Heat emitting damage in skin: a thermal pathway for mechanical algesia
Tom Vincent-Dospital, Renaud Toussaint, Knut J{\o}rgen, M{\aa}l{\o}y

TL;DR
This study demonstrates that mechanical injuries in skin can generate significant heat, activating thermal pain receptors and revealing a new thermal pathway for mechanical algesia, with implications for pain management and damage detection.
Contribution
The paper provides experimental evidence of heat generation during skin tearing and introduces a novel thermal pathway for mechanical pain in biological tissues.
Findings
Local temperature increases up to 24°C around skin ruptures
Faster tears produce higher temperature elevations
Thermal dissipation accounts for a significant part of skin fracture energy
Abstract
Mechanical pain (or mechanical algesia) can both be a vital mechanism warning us for dangers or an undesired medical symptom important to mitigate. Thus, a comprehensive understanding of the different mechanisms of this type of pain is paramount. In this work, we study the tearing of porcine skin in front of an infrared camera, and show that mechanical injuries in biological tissues can generate enough heat to stimulate the neural network.
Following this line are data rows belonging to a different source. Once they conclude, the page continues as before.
-- ==== Sys2Proof/Laws/Capture.lean ====
section
/-! SUPPORT. What a transition of the orchestrator (44_capture_orchestrator.md) can do, said once, and
the iteration of transitions. -/

namespace Sys2Proof.Machine

/-- `u` is `s` after one exchange: only the exchange's working registers, the environment and the trace
have changed, and the trace by the events of one exchange. -/
def exchanged (s u : State) : Prop :=
  u.ops = s.ops ∧ u.res = s.res ∧ u.ctl = s.ctl ∧ u.inbox = s.inbox ∧ u.hostData = s.hostData ∧
  u.work.attempt = s.work.attempt ∧ u.work.pollCount = s.work.pollCount ∧
  u.work.pollBudget = s.work.pollBudget ∧ u.work.elapsed = s.work.elapsed ∧
  ∃ frame evs, u.trace = s.trace ++ evs ∧ isExchange frame evs = true ∧ evs.length ≤ 192

theorem transact_exchanged {a f : Byte} {p : List Byte} {t : Tag} (hp : p.length ≤ 56) (s : State) :
    exchanged s (transact a f p t s).2 := by
  obtain ⟨first, nexts, e, heq, -, hall, -, hcnt, -⟩ := transact_spec s.env
  rw [heq a f p t s hp rfl]
  refine ⟨rfl, rfl, rfl, rfl, rfl, rfl, rfl, rfl, rfl, requestFrame a f p t, _, rfl, ?_, ?_⟩
  · simp [isExchange, isFrameRead, hall, Config.tGuard]
  · simp; omega

theorem andThen_snd {α β : Type} (r : Except Err α × State) (g : α → Except Err β) :
    (andThen r g).2 = r.2 := by
  unfold andThen
  split <;> rfl

theorem triggerCapture_exchanged (a : Byte) (t : Tag) (s : State) :
    exchanged s (triggerCapture a t s).2 := by
  unfold triggerCapture writeRegister
  rw [andThen_snd]
  exact transact_exchanged (by simp) s

theorem resetTrigger_exchanged (a : Byte) (t : Tag) (s : State) :
    exchanged s (resetTrigger a t s).2 := by
  unfold resetTrigger writeRegister
  rw [andThen_snd]
  exact transact_exchanged (by simp) s

theorem readStatus_exchanged (a : Byte) (t : Tag) (s : State) :
    exchanged s (readStatus a t s).2 := by
  unfold readStatus
  rw [andThen_snd]
  exact transact_exchanged (by simp) s

theorem readData_exchanged (a : Byte) (t : Tag) (s : State) :
    exchanged s (readData a t s).2 := by
  unfold readData
  rw [andThen_snd]
  exact transact_exchanged (by simp) s

/-! ## What a handler call says and puts on the wire -/

/-- The verdict and the trace of an exchange, by its write and its reads (43_device_handlers.md R160 to
R162). -/
theorem transact_wire {a f : Byte} {p : List Byte} {t : Tag} (hp : p.length ≤ 56) (s : State) :
    ∃ ok reads, ok = s.env.takeTx.1 ∧ isFrameRead 64 reads = true ∧
      (transact a f p t s).1 = verdict ok (bytesRead reads) a f ∧
      (transact a f p t s).2.trace = s.trace ++ .tx (requestFrame a f p t) ok :: .sleep 50 :: reads := by
  obtain ⟨first, nexts, e, heq, -, hall, -⟩ := transact_spec s.env
  rw [heq a f p t s hp rfl]
  exact ⟨_, .rx 64 .first first :: nexts, rfl, by simp [isFrameRead, hall], rfl, rfl⟩

theorem andThen_fst {α β : Type} (r : Except Err α × State) (g : α → Except Err β) :
    (andThen r g).1 = r.1.bind g := by
  unfold andThen
  split <;> rename_i h <;> rw [h] <;> rfl

theorem triggerCapture_wire (s : State) (o : Operands) :
    ∃ ok reads, ok = s.env.takeTx.1 ∧ isFrameRead 64 reads = true ∧
      (triggerCapture o.addr o.tag s).1 =
        (verdict ok (bytesRead reads) o.addr 0x10).map (fun _ => ()) ∧
      (triggerCapture o.addr o.tag s).2.trace =
        s.trace ++ .tx ((handlerRequest o .triggerCapture).getD []) ok :: .sleep 50 :: reads := by
  obtain ⟨ok, reads, h1, h2, h3, h4⟩ := transact_wire (a := o.addr) (f := Config.fcWmr)
    (p := wmrPayload Config.regTrigger [1]) (t := o.tag) (by simp) s
  refine ⟨ok, reads, h1, h2, ?_, ?_⟩
  · unfold triggerCapture writeRegister
    rw [andThen_fst, h3]
    cases verdict ok (bytesRead reads) o.addr Config.fcWmr <;> rfl
  · unfold triggerCapture writeRegister
    rw [andThen_snd, h4]
    rfl

theorem readStatus_wire (s : State) (o : Operands) :
    ∃ ok reads, ok = s.env.takeTx.1 ∧ isFrameRead 64 reads = true ∧
      (readStatus o.addr o.tag s).1 =
        (verdict ok (bytesRead reads) o.addr 0x03).bind statusOfPayload ∧
      (readStatus o.addr o.tag s).2.trace =
        s.trace ++ .tx ((handlerRequest o .readStatus).getD []) ok :: .sleep 50 :: reads := by
  obtain ⟨ok, reads, h1, h2, h3, h4⟩ := transact_wire (a := o.addr) (f := Config.fcRhr)
    (p := rhrPayload Config.regStatus 1) (t := o.tag) (by simp) s
  refine ⟨ok, reads, h1, h2, ?_, ?_⟩
  · unfold readStatus
    rw [andThen_fst, h3]
  · unfold readStatus
    rw [andThen_snd, h4]
    rfl

theorem readData_wire (s : State) (o : Operands) :
    ∃ ok reads, ok = s.env.takeTx.1 ∧ isFrameRead 64 reads = true ∧
      (readData o.addr o.tag s).1 =
        (verdict ok (bytesRead reads) o.addr 0x03).bind readingOfPayload ∧
      (readData o.addr o.tag s).2.trace =
        s.trace ++ .tx ((handlerRequest o .readData).getD []) ok :: .sleep 50 :: reads := by
  obtain ⟨ok, reads, h1, h2, h3, h4⟩ := transact_wire (a := o.addr) (f := Config.fcRhr)
    (p := rhrPayload Config.regStatus Config.nDataRegs) (t := o.tag) (by simp) s
  refine ⟨ok, reads, h1, h2, ?_, ?_⟩
  · unfold readData
    rw [andThen_fst, h3]
  · unfold readData
    rw [andThen_snd, h4]
    rfl

/-- What a turn at `Idle` can do (R183, R184). -/
theorem orchIdle_spec (s : State) :
    (s.ops.maxRetries ≤ s.work.attempt ∧ orchIdle s = captureFail s) ∨
    (s.work.attempt < s.ops.maxRetries ∧ ∃ u, exchanged s u ∧
      u = (triggerCapture s.ops.addr s.ops.tag s).2 ∧
      (orchIdle s = u.setOrch .triggered ∨ orchIdle s = triggerFailed u)) := by
  unfold orchIdle
  by_cases h : s.ops.maxRetries ≤ s.work.attempt
  · exact .inl ⟨h, by simp [h]⟩
  · refine .inr ⟨BitVec.not_le.mp h, _, triggerCapture_exchanged _ _ s, rfl, ?_⟩
    simp only [h, if_false]
    generalize triggerCapture s.ops.addr s.ops.tag s = r
    obtain ⟨_ | _, _⟩ := r
    · exact .inr rfl
    · exact .inl rfl

/-- What one poll can do (R186 to R189). -/
theorem pollOnce_spec (s : State) :
    ∃ u, exchanged s u ∧
      (pollOnce s = retryOrFail u ∨ pollOnce s = cadence u ∨
        ∃ v, exchanged u v ∧
          (pollOnce s = cadence v ∨
            ∃ w reading, exchanged v w ∧ pollOnce s = captureSucceed reading w)) := by
  refine ⟨_, readStatus_exchanged s.ops.addr s.ops.tag s, ?_⟩
  unfold pollOnce
  generalize readStatus s.ops.addr s.ops.tag s = r
  obtain ⟨_ | v, u⟩ := r
  · exact .inr (.inl rfl)
  · simp only
    split
    · right; right
      refine ⟨_, readData_exchanged u.ops.addr u.ops.tag u, ?_⟩
      unfold fetchReading
      generalize readData u.ops.addr u.ops.tag u = d
      obtain ⟨_ | reading, v⟩ := d
      · exact .inl rfl
      · exact .inr ⟨_, reading, resetTrigger_exchanged v.ops.addr v.ops.tag v, rfl⟩
    · split
      · exact .inl rfl
      · exact .inr (.inl rfl)

/-- Transitions from a state that meets `P`, each of which keeps `P` and lowers `μ` or returns with `Q`,
end with `Q` once `μ` transitions are allowed. -/
theorem captureLoop_ends {P Q : State → Prop} (μ : State → Nat)
    (hstep : ∀ s, P s → s.ctl.busy = true ∧
      ((P (orchStep s) ∧ μ (orchStep s) < μ s) ∨
        ((orchStep s).ctl.busy = false ∧ Q (orchStep s)))) :
    ∀ n s, P s → μ s < n →
      (captureLoop n s).ctl.busy = false ∧ Q (captureLoop n s)
  | 0, s, _, hn => by omega
  | n + 1, s, hP, hn => by
    obtain ⟨hb, h | h⟩ := hstep s hP
    · simp only [captureLoop, hb, if_true]
      exact captureLoop_ends μ hstep n _ h.1 (by omega)
    · simp only [captureLoop, hb, if_true]
      cases n with
      | zero => exact h
      | succ n => simpa [captureLoop, h.1] using h.2

/-- A returned command makes no further transition. -/
theorem captureLoop_returned {s : State} (h : s.ctl.busy = false) : ∀ n, captureLoop n s = s
  | 0 => rfl
  | n + 1 => by simp [captureLoop, h]

/-- Whatever a transition keeps, the iteration keeps. -/
theorem captureLoop_keeps {P : State → Prop}
    (hstep : ∀ s, P s → s.ctl.busy = true → P (orchStep s)) :
    ∀ n s, P s → P (captureLoop n s)
  | 0, _, h => h
  | n + 1, s, h => by
    unfold captureLoop
    split
    · rename_i hb
      exact captureLoop_keeps hstep n _ (hstep s h hb)
    · exact h

end Sys2Proof.Machine
end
In particular, we report local temperature elevations of up to 24 degrees Celsius around fast cutaneous ruptures, which shall exceed the threshold of the neural nociceptors usually involved in thermal pain. Slower fractures exhibit lower temperature elevations, and we characterise such dependency to the damaging rate. Overall, we bring experimental evidence of a novel - thermal - pathway for direct mechanical algesia. In addition, the implications of…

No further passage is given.